When we had our blackout and I was desperate for entertainment, I plugged in the iPod and started listening to a few of the Morning Stories. The stories are all introduced by Tony Kahn and after the recorded story, there is chitchat between Tony and his "right-hand man," Gary Mott.

Following the particular episode that I had just listened to, Tony read an e-mail he had received from a Vietnamese man who said he was enjoying listening to Morning Stories and that he was using them to help improve his English.

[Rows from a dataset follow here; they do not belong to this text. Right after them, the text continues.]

/-- Link and asCapable of an Ethernet port change (01 R15, 16 R559). A port that is asCapable again is healthy while its last Sync
message has not timed out. A port whose gptp flag is clear runs no gPTP (16 R530, R533). -/
def execAsCapableChange (port : Fin 3) (linkUp asCapable : Bool) (s : State) : Host.Outcome State Fault Refusal :=
  let code := port.val + 1
  let cap := linkUp && asCapable && s.dev.portFlag port.val 1
  let src := s.dev.sp.src code
  let d := { s.dev with sp := s.dev.sp.setSrc code { src with
    capable := cap, healthy := cap && (src.healthy || src.lastAt.isSome), streak := if cap then src.streak else 0 } }
  let d := (d.wr (Reg.ETH_PORT_STATUS_speed port.val) (if linkUp then (if port.val = 0 then 1 else 2) else 0)).wr
    (Reg.ETH_PORT_STATUS_as_capable port.val) (b2n cap)
  nextD s (if d.sp.counting then d.reselect.applyStep s.mode else d)

/-- Holdover has lasted 10 s (01 R18). -/
def execHoldoverExpired (at_ : Nat) (s : State) : Host.Outcome State Fault Refusal :=
  let d := s.dev.stamp at_
  if d.sp.lock = LockState.holdover then
    nextD s ({ d with sp := { d.sp with lock := .holdoverExpired } }.raise Ev.HOLDOVER_EXPIRED (d.sp.lastActive.getD 0))
  else nextD s d

-- Writes with rows of their own.

/-- WRITE_REJECTED with the register's offset from the SP base (01 R66). -/
def Device.spReject (d : Device) (offset : Nat) : Device := d.raise Ev.WRITE_REJECTED offset

/-- A write of 1 to SP_CTRL.step_request, accepted outside TURNING with a source active (01 R19, R64). Where the active source's
time is not known yet, the step is made at its next measurement. -/
def Device.stepRequest (d : Device) (md : Mode) : Device :=
  if md = .turning ∨ ¬ d.sp.counting ∨ d.sp.active = none then d.spReject 0
  else
    match d.referenceNow with
    | some r => { d with sp := { d.sp with stepPending := false } }.stepTo r
    | none => { d with sp := { d.sp with stepPending := true } }

/-- STEP_REQUEST (01 R19). -/
def execStepRequest (s : State) : Host.Outcome State Fault Refusal := nextD s (s.dev.stepRequest s.mode)

/-- A write to SP_PERIOD (01 R65). -/
def Device.writePeriod (d : Device) (md : Mode) (v : Nat) : Device :=
  let p := v % 2 ^ 20
  if md = .turning ∨ p < 1000 ∨ 1000000 < p then d.spReject 0x008 else d.wr Reg.SP_PERIOD_period_us p

/-- SP_PERIOD_WRITE (01 R65). -/
def execSpPeriodWrite (value : Word) (s : State) : Host.Outcome State Fault Refusal :=
  nextD s (s.dev.writePeriod s.mode value.toNat)

/-- A write to SP_PHASE (01 R65). -/
def Device.writePhase (d : Device) (md : Mode) (v : Nat) : Device :=
  let p := v % 2 ^ 30
  if md = .turning ∨ 999999999 < p then d.spReject 0x00C else d.wr Reg.SP_PHASE_phase_ns p

/-- SP_PHASE_WRITE (01 R65). -/
def execSpPhaseWrite (value : Word) (s : State) : Host.Outcome State Fault Refusal :=
  nextD s (s.dev.writePhase s.mode value.toNat)

/-- A write to SP_SLEW (01 R64). -/
def Device.writeSlew (d : Device) (v : Nat) : Device :=
  let p := v % 2 ^ 10
  if p < 10 ∨ 500 < p then d.spReject 0x014 else d.wr Reg.SP_SLEW_max_ppm p

/-- SP_SLEW_WRITE (01 R64). -/
def execSpSlewWrite (value : Word) (s : State) : Host.Outcome State Fault Refusal := nextD s (s.dev.writeSlew value.toNat)

/-- A write to SP_FSYNCf_OFFSET (01 R36). -/
def Device.writeFsyncOffset (d : Device) (f v : Nat) : Device :=
  let n := v % 2 ^ 18
  if d.sp.period / 4096 ≤ n then d.spReject (0x104 + 8 * f) else d.wrShadow (Reg.SP_FSYNC_OFFSET_fine_ns f) n

/-- FSYNC_OFFSET_WRITE (01 R36). -/
def execFsyncOffsetWrite (f : Fin 8) (value : Word) (s : State) : Host.Outcome State Fault Refusal :=
  nextD s (s.dev.writeFsyncOffset f.val value.toNat)

/-- The shadow_hold fields that bit b of SP_HOLD_RELEASE.mask names (01 'Hold registers'). -/
def holdFields (b : Nat) : List Fld :=
  match b with
  | 0 => [Reg.SP_SHADOW_CTRL_shadow_hold]
  | 1 => [Reg.NE_SHADOW_CTRL_shadow_hold]
  | 2 => (List.range 32).map fun n => Reg.CORE_SHADOW_CTRL_shadow_hold n
  | 3 => [Reg.DMA_SHADOW_CTRL_shadow_hold]
  | 4 => [Reg.MEM_SHADOW_CTRL_shadow_hold]
  | 5 => [Reg.CSI_SHADOW_CTRL_shadow_hold]
  | 6 => [Reg.ISP_SHADOW_CTRL_shadow_hold]
  | 7 => [Reg.VID_SHADOW_CTRL_shadow_hold]
  | 8 => [Reg.FX_SHADOW_CTRL_shadow_hold]
  | 9 => [Reg.ETH_SHADOW_CTRL_shadow_hold]
  | 10 => [Reg.PWR_SHADOW_CTRL_shadow_hold]
  | _ => []

/-- The named holds clear (01 R59). -/
def Device.clearHolds (d : Device) (mask : Nat) : Device :=
  forL ((List.range 11).filter (fun b => bitAt mask b)) (fun b d => forL (holdFields b) (fun f d => d.wr f 0) d) d

/-- A write of SP_HOLD_RELEASE with at_turn set (01 R59, R60). The turn is that which SP_HOLD_TURN has at the write, and releases
already armed stay armed (DESIGN CHOICE, log entry 72). -/
def Device.armRelease (d : Device) (mask : Nat) : Device :=
  let t := d.rd Reg.SP_HOLD_TURN_turn
  if turnAhead t d.turn then { d with sp := { d.sp with releases := d.sp.releases ++ [(mask % 2 ^ 11, t)] } }
  else d.spReject 0x0E0

/-- HOLD_RELEASE_NOW (01 R59). -/
def execHoldReleaseNow (mask : BitVec 11) (s : State) : Host.Outcome State Fault Refusal :=
  nextD s (s.dev.clearHolds mask.toNat)

/-- HOLD_RELEASE_AT_TURN (01 R59, R60). -/
def execHoldReleaseAtTurn (mask : BitVec 11) (s : State) : Host.Outcome State Fault Refusal :=
  nextD s (s.dev.armRelease mask.toNat)

/-- A write to SP_PPS_SECONDS_LO (01 R22). -/
def Device.armSeconds (d : Device) (low : Nat) : Device :=
  let d := d.wr Reg.SP_PPS_SECONDS_LO_seconds_lo low
  { d with sp := { d.sp with ppsArmed := some (low % 2 ^ 32 + 2 ^ 32 * d.rd Reg.SP_PPS_SECONDS_HI_seconds_hi) } }

/-- PPS_SECONDS_ARM (01 R22). -/
def execPpsSecondsArm (low : Word) (s : State) : Host.Outcome State Fault Refusal := nextD s (s.dev.armSeconds low.toNat)

-- FSYNC and PPS outputs (01 R23, R33 to R36).

/-- The FSYNC outputs pulse: in a job, after retirement (13 R418), and outside TURNING with fsync_free_run set. -/
def Device.fsyncRuns (d : Device) (md : Mode) : Bool :=
  d.sp.counting && (md == .turning || md == .retired || d.rdB Reg.SP_CTRL_fsync_free_run)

He then asked if there was an available transcript for the stories.

After reading the e-mail, Kahn laughed and said that the entire "crew" of Morning Stories was himself and Mott and then he tossed out the offer that if anybody was interested in helping to transcribe the stories, to let him know.

I didn't know how old the program was, but my ears perked up. How much fun it would be to transcribe something like this instead of psychiatric chart notes!

We still didn't have power at the time, so I waited until we got our power back on again and immediately dashed off a note to Morning Stories offering to help transcribe. I was disappointed that I didn't get a response by return mail, but figured that they had found someone to do it.

Then this morning, when checking Flickr, I checked the Morning Stories page, where there are miscellaneous photos of people who have submitted stories, pictures of Tony Kahn and Gary Mott, and the newest photo, of a woman named Liz Cooksey who is identified as "spear-heading the Morning Stories transcription project."

My immediate reaction was disappointment that someone had beat me to the punch, but then I read the next line, which said, "Find out more by dropping Liz a line at transcripts_liz@bellsouth.net." So, just for ducks, I dropped her a line and received a reply almost instantly. She already had other people on the project, had set up a style sheet, and would love to have me help out. (There are three years worth of shows to transcribe.)

When the programs are transcribed, they go to Kahn to correct and to Mott to put into HTML format and post on the web.

I've did my first two stories this afternoon and am loving doing the transcription. I think this is going to be a fun project!